┌─ THE RECORDS

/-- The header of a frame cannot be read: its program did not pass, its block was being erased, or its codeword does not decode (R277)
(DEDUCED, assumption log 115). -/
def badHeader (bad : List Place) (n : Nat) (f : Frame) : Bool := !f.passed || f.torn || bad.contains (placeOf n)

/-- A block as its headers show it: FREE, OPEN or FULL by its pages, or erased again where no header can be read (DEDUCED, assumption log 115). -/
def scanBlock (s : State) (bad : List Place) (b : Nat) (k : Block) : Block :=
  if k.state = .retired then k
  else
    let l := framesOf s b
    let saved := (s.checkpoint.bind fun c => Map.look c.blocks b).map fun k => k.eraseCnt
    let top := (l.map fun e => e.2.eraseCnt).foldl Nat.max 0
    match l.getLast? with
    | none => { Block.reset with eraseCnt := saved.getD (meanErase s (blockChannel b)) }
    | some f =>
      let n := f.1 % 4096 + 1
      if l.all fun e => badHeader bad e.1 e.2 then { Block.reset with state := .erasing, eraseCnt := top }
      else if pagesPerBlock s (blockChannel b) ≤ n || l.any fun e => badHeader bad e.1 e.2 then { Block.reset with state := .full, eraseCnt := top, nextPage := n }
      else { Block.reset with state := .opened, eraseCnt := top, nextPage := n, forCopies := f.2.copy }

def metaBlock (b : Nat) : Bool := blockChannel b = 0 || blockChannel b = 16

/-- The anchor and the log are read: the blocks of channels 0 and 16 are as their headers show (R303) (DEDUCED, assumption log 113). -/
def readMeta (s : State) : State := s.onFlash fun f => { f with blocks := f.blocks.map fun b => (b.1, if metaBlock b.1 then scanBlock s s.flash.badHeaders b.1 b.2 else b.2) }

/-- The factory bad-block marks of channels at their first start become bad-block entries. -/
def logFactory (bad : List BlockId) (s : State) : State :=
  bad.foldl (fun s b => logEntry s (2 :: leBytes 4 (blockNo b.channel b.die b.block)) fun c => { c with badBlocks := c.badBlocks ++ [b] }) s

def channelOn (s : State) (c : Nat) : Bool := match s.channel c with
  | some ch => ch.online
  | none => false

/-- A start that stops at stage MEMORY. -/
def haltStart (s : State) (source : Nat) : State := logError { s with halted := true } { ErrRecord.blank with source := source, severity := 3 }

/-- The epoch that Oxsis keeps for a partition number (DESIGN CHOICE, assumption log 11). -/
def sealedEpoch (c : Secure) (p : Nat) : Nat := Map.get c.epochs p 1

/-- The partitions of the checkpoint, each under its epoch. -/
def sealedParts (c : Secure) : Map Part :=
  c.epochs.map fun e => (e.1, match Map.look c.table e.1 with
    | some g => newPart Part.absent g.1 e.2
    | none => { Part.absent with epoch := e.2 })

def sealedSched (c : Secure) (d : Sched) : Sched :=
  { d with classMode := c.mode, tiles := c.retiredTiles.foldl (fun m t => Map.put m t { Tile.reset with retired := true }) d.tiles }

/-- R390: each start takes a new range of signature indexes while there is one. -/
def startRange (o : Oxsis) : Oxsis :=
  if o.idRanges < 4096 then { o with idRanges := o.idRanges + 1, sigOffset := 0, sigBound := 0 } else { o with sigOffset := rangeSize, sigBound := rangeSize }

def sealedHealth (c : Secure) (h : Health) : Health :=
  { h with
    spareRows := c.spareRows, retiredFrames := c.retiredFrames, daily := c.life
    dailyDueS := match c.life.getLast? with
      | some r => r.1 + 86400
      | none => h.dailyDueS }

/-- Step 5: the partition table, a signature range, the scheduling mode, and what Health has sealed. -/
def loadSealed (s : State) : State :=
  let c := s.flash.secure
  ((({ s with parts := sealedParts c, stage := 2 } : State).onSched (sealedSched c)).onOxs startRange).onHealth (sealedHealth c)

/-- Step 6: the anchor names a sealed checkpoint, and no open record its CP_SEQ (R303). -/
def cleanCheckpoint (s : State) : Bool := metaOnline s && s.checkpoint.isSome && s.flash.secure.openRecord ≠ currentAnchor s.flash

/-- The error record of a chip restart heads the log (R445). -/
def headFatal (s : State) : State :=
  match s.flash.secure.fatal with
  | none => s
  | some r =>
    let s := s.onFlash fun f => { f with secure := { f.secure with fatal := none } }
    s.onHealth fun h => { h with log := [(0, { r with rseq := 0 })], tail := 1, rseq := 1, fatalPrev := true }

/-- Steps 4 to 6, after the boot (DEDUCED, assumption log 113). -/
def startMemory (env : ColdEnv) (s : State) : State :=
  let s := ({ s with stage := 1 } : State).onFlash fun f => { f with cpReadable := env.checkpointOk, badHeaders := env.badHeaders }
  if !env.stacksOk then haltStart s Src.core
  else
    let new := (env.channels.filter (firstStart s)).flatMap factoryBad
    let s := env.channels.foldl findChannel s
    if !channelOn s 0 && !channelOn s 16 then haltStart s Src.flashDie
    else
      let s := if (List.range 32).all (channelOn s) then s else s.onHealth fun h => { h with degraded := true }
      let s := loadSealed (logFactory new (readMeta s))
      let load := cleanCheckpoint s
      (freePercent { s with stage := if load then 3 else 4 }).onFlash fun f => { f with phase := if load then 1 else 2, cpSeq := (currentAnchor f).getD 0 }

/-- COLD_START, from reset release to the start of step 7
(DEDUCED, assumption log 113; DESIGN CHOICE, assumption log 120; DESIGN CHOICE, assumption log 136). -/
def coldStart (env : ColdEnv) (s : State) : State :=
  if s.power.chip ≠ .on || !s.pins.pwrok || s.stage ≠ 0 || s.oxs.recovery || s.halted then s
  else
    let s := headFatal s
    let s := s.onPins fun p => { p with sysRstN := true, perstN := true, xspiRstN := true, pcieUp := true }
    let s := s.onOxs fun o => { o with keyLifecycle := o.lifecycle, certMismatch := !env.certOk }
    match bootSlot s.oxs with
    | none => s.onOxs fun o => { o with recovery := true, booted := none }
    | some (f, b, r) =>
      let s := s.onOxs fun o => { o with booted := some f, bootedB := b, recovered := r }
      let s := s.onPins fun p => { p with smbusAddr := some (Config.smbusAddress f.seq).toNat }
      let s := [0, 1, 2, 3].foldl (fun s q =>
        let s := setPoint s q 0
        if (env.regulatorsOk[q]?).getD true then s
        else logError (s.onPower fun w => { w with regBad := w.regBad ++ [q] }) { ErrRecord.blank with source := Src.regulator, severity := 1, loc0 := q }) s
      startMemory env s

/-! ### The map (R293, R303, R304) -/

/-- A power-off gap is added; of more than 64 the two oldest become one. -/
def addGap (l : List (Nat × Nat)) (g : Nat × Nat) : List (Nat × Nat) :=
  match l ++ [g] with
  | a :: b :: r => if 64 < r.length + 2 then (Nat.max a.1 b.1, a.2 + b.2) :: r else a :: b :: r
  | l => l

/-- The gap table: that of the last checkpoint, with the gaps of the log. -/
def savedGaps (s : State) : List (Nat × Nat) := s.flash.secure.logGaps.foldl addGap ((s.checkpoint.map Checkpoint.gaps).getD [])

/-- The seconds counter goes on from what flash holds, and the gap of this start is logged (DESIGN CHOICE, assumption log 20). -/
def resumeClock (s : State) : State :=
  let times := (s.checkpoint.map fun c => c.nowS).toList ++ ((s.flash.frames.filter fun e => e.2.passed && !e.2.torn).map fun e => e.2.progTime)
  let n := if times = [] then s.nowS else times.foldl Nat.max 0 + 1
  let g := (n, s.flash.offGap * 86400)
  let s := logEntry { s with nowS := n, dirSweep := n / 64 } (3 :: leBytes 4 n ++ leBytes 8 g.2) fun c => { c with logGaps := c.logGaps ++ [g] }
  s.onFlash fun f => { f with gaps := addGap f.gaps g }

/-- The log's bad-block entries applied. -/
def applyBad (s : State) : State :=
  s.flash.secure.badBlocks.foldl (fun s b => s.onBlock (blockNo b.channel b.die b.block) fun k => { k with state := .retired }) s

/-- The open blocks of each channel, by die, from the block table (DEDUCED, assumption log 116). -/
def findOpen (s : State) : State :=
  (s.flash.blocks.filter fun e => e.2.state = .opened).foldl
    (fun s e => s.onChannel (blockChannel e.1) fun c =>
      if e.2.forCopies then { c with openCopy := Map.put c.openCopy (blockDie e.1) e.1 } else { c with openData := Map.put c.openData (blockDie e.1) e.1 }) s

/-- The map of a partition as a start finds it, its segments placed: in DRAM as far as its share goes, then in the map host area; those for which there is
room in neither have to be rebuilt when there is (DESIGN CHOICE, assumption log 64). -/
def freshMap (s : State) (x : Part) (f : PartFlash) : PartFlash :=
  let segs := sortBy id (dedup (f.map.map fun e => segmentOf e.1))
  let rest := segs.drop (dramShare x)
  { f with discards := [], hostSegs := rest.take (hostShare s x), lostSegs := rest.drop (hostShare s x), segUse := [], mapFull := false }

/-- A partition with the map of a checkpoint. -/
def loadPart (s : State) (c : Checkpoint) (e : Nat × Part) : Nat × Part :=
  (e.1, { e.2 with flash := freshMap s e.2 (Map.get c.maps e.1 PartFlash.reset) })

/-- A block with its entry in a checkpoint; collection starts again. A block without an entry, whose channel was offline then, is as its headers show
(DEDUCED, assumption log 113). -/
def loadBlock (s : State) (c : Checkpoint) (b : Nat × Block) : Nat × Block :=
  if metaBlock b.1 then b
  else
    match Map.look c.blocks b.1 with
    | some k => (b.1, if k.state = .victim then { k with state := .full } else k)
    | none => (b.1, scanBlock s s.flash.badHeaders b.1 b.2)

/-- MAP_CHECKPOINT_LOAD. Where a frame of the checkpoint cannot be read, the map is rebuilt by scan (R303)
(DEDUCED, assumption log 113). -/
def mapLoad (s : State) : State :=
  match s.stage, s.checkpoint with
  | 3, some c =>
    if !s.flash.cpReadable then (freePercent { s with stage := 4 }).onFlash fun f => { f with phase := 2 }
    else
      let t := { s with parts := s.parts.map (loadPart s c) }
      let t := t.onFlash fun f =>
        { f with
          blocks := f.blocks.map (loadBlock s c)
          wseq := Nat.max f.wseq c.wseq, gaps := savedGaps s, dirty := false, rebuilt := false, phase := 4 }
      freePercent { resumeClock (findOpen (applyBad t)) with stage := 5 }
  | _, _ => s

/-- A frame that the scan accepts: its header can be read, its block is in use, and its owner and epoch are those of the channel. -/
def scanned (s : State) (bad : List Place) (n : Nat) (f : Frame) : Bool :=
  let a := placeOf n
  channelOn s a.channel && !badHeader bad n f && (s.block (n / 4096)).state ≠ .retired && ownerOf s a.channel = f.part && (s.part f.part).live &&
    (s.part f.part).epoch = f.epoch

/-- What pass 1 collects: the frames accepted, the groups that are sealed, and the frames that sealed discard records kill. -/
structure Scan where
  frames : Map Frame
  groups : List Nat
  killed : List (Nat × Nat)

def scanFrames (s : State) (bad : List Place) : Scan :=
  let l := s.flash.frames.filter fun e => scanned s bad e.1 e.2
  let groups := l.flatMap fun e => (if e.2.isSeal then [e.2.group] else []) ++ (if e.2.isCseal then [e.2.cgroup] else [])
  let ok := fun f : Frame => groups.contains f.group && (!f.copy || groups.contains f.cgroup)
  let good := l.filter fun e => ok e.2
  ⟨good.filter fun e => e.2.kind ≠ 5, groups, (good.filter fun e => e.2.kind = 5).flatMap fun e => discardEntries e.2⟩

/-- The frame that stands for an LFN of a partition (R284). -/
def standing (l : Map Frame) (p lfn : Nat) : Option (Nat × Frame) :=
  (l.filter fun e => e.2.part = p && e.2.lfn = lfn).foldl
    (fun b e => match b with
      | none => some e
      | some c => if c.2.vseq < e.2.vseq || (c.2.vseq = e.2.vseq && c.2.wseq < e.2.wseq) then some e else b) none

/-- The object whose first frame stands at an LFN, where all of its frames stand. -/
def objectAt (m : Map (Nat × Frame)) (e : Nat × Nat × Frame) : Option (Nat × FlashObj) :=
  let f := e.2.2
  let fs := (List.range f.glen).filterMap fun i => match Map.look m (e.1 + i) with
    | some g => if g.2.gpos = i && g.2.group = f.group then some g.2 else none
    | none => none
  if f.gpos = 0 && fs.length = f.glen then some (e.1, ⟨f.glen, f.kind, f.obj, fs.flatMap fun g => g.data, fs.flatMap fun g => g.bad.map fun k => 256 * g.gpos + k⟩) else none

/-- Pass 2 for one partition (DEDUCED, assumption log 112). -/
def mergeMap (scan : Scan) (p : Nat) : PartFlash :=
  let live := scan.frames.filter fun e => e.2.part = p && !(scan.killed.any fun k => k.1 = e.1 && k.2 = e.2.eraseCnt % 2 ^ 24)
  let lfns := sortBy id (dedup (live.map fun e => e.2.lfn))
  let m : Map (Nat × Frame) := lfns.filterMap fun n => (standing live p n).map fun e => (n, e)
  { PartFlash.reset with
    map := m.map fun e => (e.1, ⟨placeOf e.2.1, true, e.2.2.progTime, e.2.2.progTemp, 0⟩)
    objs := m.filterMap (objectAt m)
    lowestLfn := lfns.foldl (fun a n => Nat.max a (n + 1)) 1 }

└─

*EXERCISE DESCRIPTION:* Once you find the line with "let a := placeOf n" above, print it and every line after it up to and including the line with "let good := l.filter fun e => ok e.2", exactly as written and nothing else.

*SOLUTION:*
  let a := placeOf n
  channelOn s a.channel && !badHeader bad n f && (s.block (n / 4096)).state ≠ .retired && ownerOf s a.channel = f.part && (s.part f.part).live &&
    (s.part f.part).epoch = f.epoch

/-- What pass 1 collects: the frames accepted, the groups that are sealed, and the frames that sealed discard records kill. -/
structure Scan where
  frames : Map Frame
  groups : List Nat
  killed : List (Nat × Nat)

def scanFrames (s : State) (bad : List Place) : Scan :=
  let l := s.flash.frames.filter fun e => scanned s bad e.1 e.2
  let groups := l.flatMap fun e => (if e.2.isSeal then [e.2.group] else []) ++ (if e.2.isCseal then [e.2.cgroup] else [])
  let ok := fun f : Frame => groups.contains f.group && (!f.copy || groups.contains f.cgroup)
  let good := l.filter fun e => ok e.2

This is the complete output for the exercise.